Discussion in 'Sports and News' started by Drip, Jul 24, 2009.

  1. Guy_Incognito

    Guy_Incognito Well-Known Member

    I think that's the point. The story was originally presented as though he could do either at will. That's all I was arguing against.
     
  2. outofplace

    outofplace Well-Known Member

    That's not how I read it. I read it as Cobb saying he could hit home runs like Ruth, keeping to himself the part where his average would drop considerably.
     
  3. You should be able to support that with MVP voting, correct?
     
  4. broadway joe

    broadway joe Guest

    Top 5 finishes: four in his first five seasons (including one win) and six out of 12.
     
  5. DrewWilson

    DrewWilson Member

    Late to the party here, but I'd like to chime in on some of those 80s guys. I really would like to see the voters show more love toward guys like Dale Murphy, Andre Dawson and guys of that era. I feel like if those guys had played a few decades earlier, they would have been more likely to get in. But they played in such a dead ball era, which has been followed by so many ridiculous years of high home runs and such.

    Correct me if I'm wrong, but I believe Murphy and Dawson were the only players to hit 300 home runs during the 1980s. And in Murphy's case, he won back-to-back MVPs and spent most of the decade playing for a shitful Braves team.
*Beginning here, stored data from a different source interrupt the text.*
/-- The same with R0-R7 in bits 20-16. -/
def gMemF (k : FReg → MemOp → Instr) (w : Word) : Except DecodeError Instr := do
  let r ← FReg.ofCode (w.extractLsb' 16 5)
  let m ← MemOp.ofField (w.extractLsb' 21 2) (w.extractLsb' 0 16)
  pure (k r m)

/-- An instruction that reads bits 20-16 only (R309, R311, R356). -/
def gOne (k : Reg → Instr) (w : Word) : Except DecodeError Instr :=
  (Reg.ofCode (w.extractLsb' 16 5)).map k

/-- The same with R0-R7 (R310, R312). -/
def gOneF (k : FReg → Instr) (w : Word) : Except DecodeError Instr :=
  (FReg.ofCode (w.extractLsb' 16 5)).map k

/-- The general form, bits 31-29 = 000, by bits 28-23 (R147). -/
def decodeG (w : Word) : Except DecodeError Instr :=
  match w.extractLsb' 23 6 with
  | 0#6 => gFlt .absf w
  | 1#6 => gInt .absi w
  | 2#6 => gInt .addc w
  | 3#6 => gFlt .addf w
  | 4#6 => gInt .addi w
  | 5#6 => gInt .and w
  | 6#6 => gInt .andn w
  | 7#6 => gInt .ash w
  | 8#6 => gFlt .cmpf w
  | 9#6 => gInt .cmpi w
  | 10#6 => gFix w
  | 11#6 => gFloat w
  | 12#6 =>
    if w = 0x06000000#32 then .ok .idle
    else if w = 0x06000001#32 then .ok .idle2
    else .error .illegalOpcode
  | 13#6 => gFlt .lde w
  | 14#6 => gFlt .ldf w
  | 15#6 => gMemF (fun r m => .ldfi m r) w
  | 16#6 => gLdi w
  | 17#6 => gMem (fun r m => .ldii m r) w
  | 18#6 => gLdm w
  | 19#6 => gInt .lsh w
  | 20#6 => gFlt .mpyf w
  | 21#6 => gInt .mpyi w
  | 22#6 => gInt .negb w
  | 23#6 => gFlt .negf w
  | 24#6 => gInt .negi w
  | 25#6 => (NopOp.ofField (w.extractLsb' 21 2) (w.extractLsb' 16 5) (w.extractLsb' 0 16)).map .nop
  | 26#6 => gFlt .norm w
  | 27#6 => gInt .not w
  | 28#6 => gOne .pop w
  | 29#6 => gOneF .popf w
  | 30#6 => gOne .push w
  | 31#6 => gOneF .pushf w
  | 32#6 => gInt .or w
  | 33#6 =>
    if w = 0x10800000#32 then .ok .maxspeed
    else if w = 0x10800001#32 then .ok .lopower
    else .error .illegalOpcode
  | 34#6 => gFlt .rnd w
  | 35#6 => gOne .rol w
  | 36#6 => gOne .rolc w
  | 37#6 => gOne .ror w
  | 38#6 => gOne .rorc w
  | 39#6 => (Src.ofField Reg.ofCode (w.extractLsb' 21 2) (w.extractLsb' 0 16)).map .rpts
  | 40#6 => gMemF .stf w
  | 41#6 => gMemF .stfi w
  | 42#6 => gMem .sti w
  | 43#6 => gMem .stii w
  | 44#6 => if w = 0x16000000#32 then .ok .sigi else .error .illegalOpcode
  | 45#6 => gInt .subb w
  | 46#6 => gInt .subc w
  | 47#6 => gFlt .subf w
  | 48#6 => gInt .subi w
  | 49#6 => gInt .subrb w
  | 50#6 => gFlt .subrf w
  | 51#6 => gInt .subri w
  | 52#6 => gInt .tstb w
  | 53#6 => gInt .xor w
  | 54#6 => (MemOp.ofField (w.extractLsb' 21 2) (w.extractLsb' 0 16)).map .iack
  | _ => .error .illegalOpcode

/-- The two sources of a three-operand integer instruction (R150, R400). -/
def tSources {ρ : Type} (ofCode : BitVec 5 → Except DecodeError ρ) (w : Word) :
    Except DecodeError (Src3 ρ × Src3 ρ) := do
  let s1 ← Src3.ofField ofCode (w.extractLsb' 21 1) (w.extractLsb' 8 8)
  let s2 ← Src3.ofField ofCode (w.extractLsb' 22 1) (w.extractLsb' 0 8)
  pure (s1, s2)

/-- A three-operand integer or logical instruction (R150). -/
def tInt (k : Src3 Reg → Src3 Reg → Reg → Instr) (w : Word) : Except DecodeError Instr := do
  let dst ← Reg.ofCode (w.extractLsb' 16 5)
  let s ← tSources Reg.ofCode w
  pure (k s.1 s.2 dst)

/-- A three-operand floating-point instruction (R150, U5). -/
def tFlt (k : Src3 FReg → Src3 FReg → FReg → Instr) (w : Word) : Except DecodeError Instr := do
  let dst ← FReg.ofCode (w.extractLsb' 16 5)
  let s ← tSources FReg.ofCode w
  pure (k s.1 s.2 dst)

/-- CMPI3 and TSTB3, which read no destination field (R408, R416). -/
def tCmp (k : Src3 Reg → Src3 Reg → Instr) (w : Word) : Except DecodeError Instr := do
  let s ← tSources Reg.ofCode w
  pure (k s.1 s.2)

/-- CMPF3, which reads no destination field (R407). -/
def tCmpF (k : Src3 FReg → Src3 FReg → Instr) (w : Word) : Except DecodeError Instr := do
  let s ← tSources FReg.ofCode w
  pure (k s.1 s.2)

/-- The three-operand form, bits 31-29 = 001, by bits 28-23 (R151). -/
def decodeT (w : Word) : Except DecodeError Instr :=
  match w.extractLsb' 23 6 with
  | 0#6 => tInt .addc3 w
  | 1#6 => tFlt .addf3 w
  | 2#6 => tInt .addi3 w
  | 3#6 => tInt .and3 w
  | 4#6 => tInt .andn3 w
  | 5#6 => tInt .ash3 w
  | 6#6 => tCmpF .cmpf3 w
  | 7#6 => tCmp .cmpi3 w
  | 8#6 => tInt .lsh3 w
  | 9#6 => tFlt .mpyf3 w
  | 10#6 => tInt .mpyi3 w
  | 11#6 => tInt .or3 w
  | 12#6 => tInt .subb3 w
  | 13#6 => tFlt .subf3 w
  | 14#6 => tInt .subi3 w
  | 15#6 => tCmp .tstb3 w
  | 16#6 => tInt .xor3 w
  | _ => .error .illegalOpcode

/-- LDFcond and LDIcond, bits 31-29 = 010 (R164). -/
def decodeLdCond (w : Word) : Except DecodeError Instr := do
  let c ← Cond.ofCode (w.extractLsb' 23 5)
  if w.extractLsb' 28 1 = 0#1 then gFlt (.ldfCond c) w else gInt (.ldiCond c) w

/-- A conditional branch or call (R160). -/
def cbForm (k : Cond → Target → Instr) (w : Word) : Except DecodeError Instr := do
  let c ← Cond.ofCode (w.extractLsb' 16 5)
  let t ← Target.ofField (w.extractLsb' 25 1) (w.extractLsb' 0 16)
  pure (k c t)

/-- The program-control forms, bits 31-29 = 011, by bits 28-26 (R160 to R162). -/
def decodeControl (w : Word) : Except DecodeError Instr :=
  match w.extractLsb' 26 3 with
  | 0#3 =>
    if w.extractLsb' 24 2 = 0#2 then .ok (.br (w.extractLsb' 0 24))
    else if w.extractLsb' 24 2 = 1#2 then .ok (.brd (w.extractLsb' 0 24))
    else if w.extractLsb' 24 2 = 2#2 then .ok (.call (w.extractLsb' 0 24))
    else .error .illegalOpcode
  | 1#3 =>
    if w.extractLsb' 24 2 = 0#2 then .ok (.rptb (w.extractLsb' 0 24))
    else if w = 0x66000000#32 then .ok .swi
    else .error .illegalOpcode
  | 2#3 =>
    if w.extractLsb' 21 4 = 0#4 then cbForm .bCond w
    else if w.extractLsb' 21 4 = 1#4 then cbForm .bCondD w
    else .error .illegalOpcode
  | 3#3 =>
    if w.extractLsb' 21 1 = 0#1 then cbForm (.dbCond (w.extractLsb' 22 3)) w
    else cbForm (.dbCondD (w.extractLsb' 22 3)) w
  | 4#3 => if w.extractLsb' 21 4 = 0#4 then cbForm .callCond w else .error .illegalOpcode
  | 5#3 =>
    if w.extractLsb' 25 1 = 0#1 then
      (Cond.ofCode (w.extractLsb' 16 5)).map fun c => .trapCond c (w.extractLsb' 0 5)
    else .error .illegalOpcode
  | 6#3 =>
    if w.extractLsb' 23 3 = 0#3 then (Cond.ofCode (w.extractLsb' 16 5)).map .retiCond
    else if w.extractLsb' 23 3 = 1#3 then (Cond.ofCode (w.extractLsb' 16 5)).map .retsCond
    else .error .illegalOpcode
  | _ => .error .illegalOpcode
If he had played on a better team with more protection in the lineup, I'd have to think his batting average would have been better.
     
  6. shockey

    shockey Active Member

    murphy had just five hof-calibre seasons. you can look it up. that won't ever get it done. see: mattingly, don.

    koufax is the only man i can think of who is in on the strength of five or six seasons. those seasons were off-the-charts awesome, though.
     
  7. DrewWilson

    DrewWilson Member

    Didn't say he'd get in. Just said some of those guys should get more credit for that era (although personally I'd really like to see Murph in)
     
  8. shockey

    shockey Active Member

    "more credit?" how? you either in or you don't. if you don't and also don't have the numbers to make a case there's zero reason to be discussed. pretty simple, really.
     
  9. prhack

    prhack Member

    This may have come up already, but Glavine actually won two Cy Young Awards (1991 and 1998).
     
  10. BYH

    BYH Active Member

    Dawson gets in next year.
     
  11. cjericho

    cjericho Well-Known Member

    not really deadball, just maybe a little bit more good pitching. there were a few dominant power hitters whose careers ended in the late 80s, like reggie, rice and schmidt. if you take a 10-year period from mid 70s to mid 80s those guys would have 300. they just got old before the late 80s.
     
  12. Not even in the same park as Mike S., but who was?

    And I'll still take, Schmidt, Brett, Jackson, Stargell, Murray, Henderson, Carter, Bench, Smith, Yount, Molitor, Morgan, Winfield, Carew, Rose, Brock and possibly Trammell, Dawson and Munson before Rice. And I'm sure I'm missing somebody. Rice is more Boog Powell than he is Mike Schmidt.

    Not quite as good as Mizzougrad would have us believe.